After contemnor's re-direct examination of the chiropractor,
defendants' attorney conducted a re-cross examination. When
contemnor then sought an opportunity for re-re-direct examination,
the following exchange occurred:
MR. MOORE: Very briefly, may I, Your
Honor?
THE COURT: No, sir.
MR. MOORE: OBJECTION, FOR THE RECORD.
THE COURT: All right. Let the record
show that this witness has been examined and
cross-examined and direct examined and re-
direct examined. The Court, in its discretion
and in [its] supervisory power to conduct the
trial of the case . . . is not allowing any
further questions by counsel for either side.
MR. MOORE: Yes, Your Honor. Let the
record also reflect new matters were raised on
cross-examination, to which plaintiff'scounsel has not been given an opportunity to
examine this witness. And, that's the basis
of my objection.
THE COURT: Take the jury out, please
sir.
{The following proceedings take place in open
court, outside the presence of the jury.}
THE COURT: Come down, Doctor.
Mr. Moore, on several occasions this
morning, you have questioned the rulings of
the Court. And, one of those occasions was
when you were asking the doctor about his
interpretation of a statute, which clearly, he
was not qualified to do. And, you objected to
that.
And, so, we're going to continue this
case until in the morning at 9:30. And, in
the meantime, you're in the custody of the
sheriff, for your disrespect toward this
Court.
We will be in recess until 9:30 in the
morning. Take him into custody, Mr. Sheriff.
Contemnor was incarcerated until 5:00 p.m. that day. The next
morning, contemnor made a handsome apology to the trial court and
to the parties for any action or conduct that the court perceived
as being disrespectful, and the court graciously accepted the
apology. However, when contemnor advised that his clients hoped
the trial would continue, the trial court instead declared a
mistrial and issued an order that was both recorded in the
transcript and later drawn up in writing by the clerk of court.
Although the court made findings of fact as to contemnor's
behavior, neither the oral nor the written order included a finding
that contemnor had been given an opportunity to be heard nor a
summary of any response contemnor made. In light of our holding,
we need not address the court's findings of fact in its order. The controlling issue before us is whether the trial
court
fully complied with statutory requirements before holding contemnor
in contempt. Except under circumstances not pertinent to the case
at bar, punishment may not be imposed for criminal contempt unless
the act or omission was preceded by a clear warning by the court
that the conduct is improper. N.C. Gen. Stat. § 5A-12(b)(2)

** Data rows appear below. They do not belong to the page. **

theorem refl (s : State) : CachesOnly s s := ⟨s.caches, s.free, rfl⟩

theorem trans {s t u : State} (first : CachesOnly s t) (second : CachesOnly t u) : CachesOnly s u := by
  obtain ⟨_, _, rfl⟩ := first
  obtain ⟨k, n, rfl⟩ := second
  exact ⟨k, n, rfl⟩

theorem foldl {α : Type} {f : State → α → State} (step : ∀ t a, CachesOnly t (f t a)) (l : List α) (s : State) :
    CachesOnly s (l.foldl f s) :=
  List.foldlRecOn l f (motive := CachesOnly s) (refl s) fun _ before a _ => before.trans (step _ a)

theorem ite {s t u : State} {p : Prop} [Decidable p] (yes : CachesOnly s t) (no : CachesOnly s u) :
    CachesOnly s (if p then t else u) := by
  split
  · exact yes
  · exact no

theorem mem {s t : State} (h : CachesOnly s t) : t.mem = s.mem := by
  obtain ⟨_, _, rfl⟩ := h
  rfl

theorem bus {s t : State} (h : CachesOnly s t) : t.bus = s.bus := by
  obtain ⟨_, _, rfl⟩ := h
  rfl

/-- Such a change leaves nothing more to do. -/
theorem quiet {s t : State} (h : CachesOnly s t) (q : Machine.quiet s = true) : Machine.quiet t = true := by
  obtain ⟨_, _, rfl⟩ := h
  exact q

/-- A command that changes nothing else answers exactly the state that it leaves. -/
theorem act {s t : State} (h : CachesOnly s t) (calm : Calm s) : Machine.act s t = .next t :=
  act_quiet s t calm.live (h.quiet calm.quiet)

end CachesOnly

theorem cachesOnly_setCaches (s : State) (k : Caches) : CachesOnly s (setCaches s k) := ⟨k, s.free, rfl⟩

theorem cachesOnly_drawn (s : State) : CachesOnly s s.drawn := ⟨s.caches, s.free + 1, rfl⟩

theorem cachesOnly_setPctl (s : State) (p : Nat) (x : Pctl) : CachesOnly s (s.setPctl p x) := ⟨_, s.free, rfl⟩

theorem cachesOnly_mapL2 (s : State) (o line : Nat) (f : CLine → CLine) : CachesOnly s (mapL2 s o line f) :=
  cachesOnly_setCaches s _

theorem cachesOnly_emptyL2 (s : State) (p : Nat) : CachesOnly s (emptyL2 s p) := cachesOnly_setCaches s _

theorem cachesOnly_dropL2 (s : State) (o line : Nat) : CachesOnly s (dropL2 s o line) := ⟨_, s.free, rfl⟩

theorem cachesOnly_l3Insert (s : State) (line : Nat) (inst : BitVec 8) (dirty : Bool) :
    CachesOnly s (l3Insert s line inst dirty) := by
  unfold l3Insert
  split
  · exact .refl s
  split
  · exact cachesOnly_setCaches s _
  exact .ite (.refl s) ((cachesOnly_drawn s).trans (cachesOnly_setCaches _ _))

theorem cachesOnly_writeBack (s : State) (l : CLine) : CachesOnly s (writeBack s l) :=
  .ite (cachesOnly_l3Insert s ..) (.refl s)

theorem cachesOnly_drainL2 (s : State) (p : Nat) : CachesOnly s (drainL2 s p) := by
  have written : CachesOnly s (s.caches.l2.foldl (fun t l => if l.owner % 18 = p then writeBack t l else t) s) :=
    .foldl (fun t l => .ite (cachesOnly_writeBack t l) (.refl t)) _ s
  have cleaned : CachesOnly s (cleanL2 s p) := written.trans (cachesOnly_setCaches _ _)
  exact cleaned.trans (cachesOnly_emptyL2 _ p)

theorem cachesOnly_allocL2 (s : State) (o w line : Nat) (inst filling : BitVec 8) (crit : Option (Nat × Nat)) :
    CachesOnly s (allocL2 s o w line inst filling crit) := by
  have evicted : CachesOnly s (evictL2 s o w line) :=
    .foldl (fun t (k : CLine) => (cachesOnly_dropL2 t o k.line).trans (cachesOnly_l3Insert _ k.line k.inst k.dirty)) _ s
  exact evicted.trans (cachesOnly_setCaches _ _)

theorem cachesOnly_serveSnoop (s : State) (o line : Nat) (invalidate : Bool) :
    CachesOnly s (serveSnoop s o line invalidate) :=
  .ite (cachesOnly_dropL2 s o line) (.refl s)

theorem cachesOnly_fillDone (s : State) (o line : Nat) : CachesOnly s (fillDone s o line) :=
  (cachesOnly_setCaches s _).trans (.foldl (fun t (h : HeldSnoop) => cachesOnly_serveSnoop t o line h.invalidate) _ _)

/-! ## Cache control (R171, R172, R178) -/

/-- Of two values set at one place the second stays. -/
theorem Tab.set_set {α : Type} (t : Tab α) (k : Nat) (v w : α) : (t.set k v).set k w = t.set k w := by
  induction t with
  | nil => simp [Tab.set]
  | cons h r ih =>
    obtain ⟨j, u⟩ := h
    by_cases e : j = k
    · simp [Tab.set, e]
    · by_cases g : k < j <;> simp [Tab.set, e, g, ih]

(1999). In addition, where the imposition of a penalty for
contempt is, as here, summary (i.e., immediate, Black's Law
Dictionary 1449 (7th ed. 1999)), [b]efore imposing measures . . .
the judicial official must give the person charged with contempt
summary notice of the charges and a summary opportunity to respond
and must find facts supporting the summary imposition of measures
in response to contempt. N.C. Gen. Stat. § 5A-14(b) (1999)
(emphasis added).
These pertinent statutory requirements have been interpreted
in two apposite opinions of this Court. In State v. Verbal, 41
N.C. App. 306, 254 S.E.2d 794 (1979), we reversed a trial court's
determination that an attorney was in contempt for being eighteen
minutes late in returning to court after a lunch recess. We held:
[I]t is implicit in [N.C. Gen. Stat. § 5A-
14(b)] that the judicial official's findings
in a summary contempt proceeding should
clearly reflect that the contemnor was given
an opportunity to be heard, along with a
summary of whatever response was made and that
judicial official's finding that the excuse or
explanation proffered was inadequate or
disbelieved.
Id. at 307, 254 S.E.2d at 795. Because the attorney in Verbal was
not given an opportunity to be heard, and because the trial court's
findings did not indicate what, if any, standard of proof wasapplied, we reversed the contempt finding. Id.
More recently, in In re Owens, a news reporter was subpoenaed
to testify at a motion in limine, which was being conducted to
determine the admissibility of statements made by a defendant to
the reporter. 128 N.C. App. 577, 496 S.E.2d 592 (1998), aff'd per
curiam, 350 N.C. 656, 517 S.E.2d 605 (1999). The reporter refused
to testify, claiming a qualified privilege, and was held in
contempt. The reporter appealed, arguing in part, that she had not
received a hearing before she was held in contempt. We noted that
the official comments to N.C. Gen. Stat. § 5A-14 state that its
provisions are not intended to require a hearing, or anything
approaching a hearing. Instead, the requirements of the statute
are meant to ensure that the individual has an opportunity to
present reasons not to impose a sanction. Id. at 580-81, 496
S.E.2d at 594. We held that the contemnor in Owens had ample
opportunity during her testimony at the hearing on the motion in
limine to present on the record her reasons for declining to comply
with the court's order and affirmed the finding of contempt.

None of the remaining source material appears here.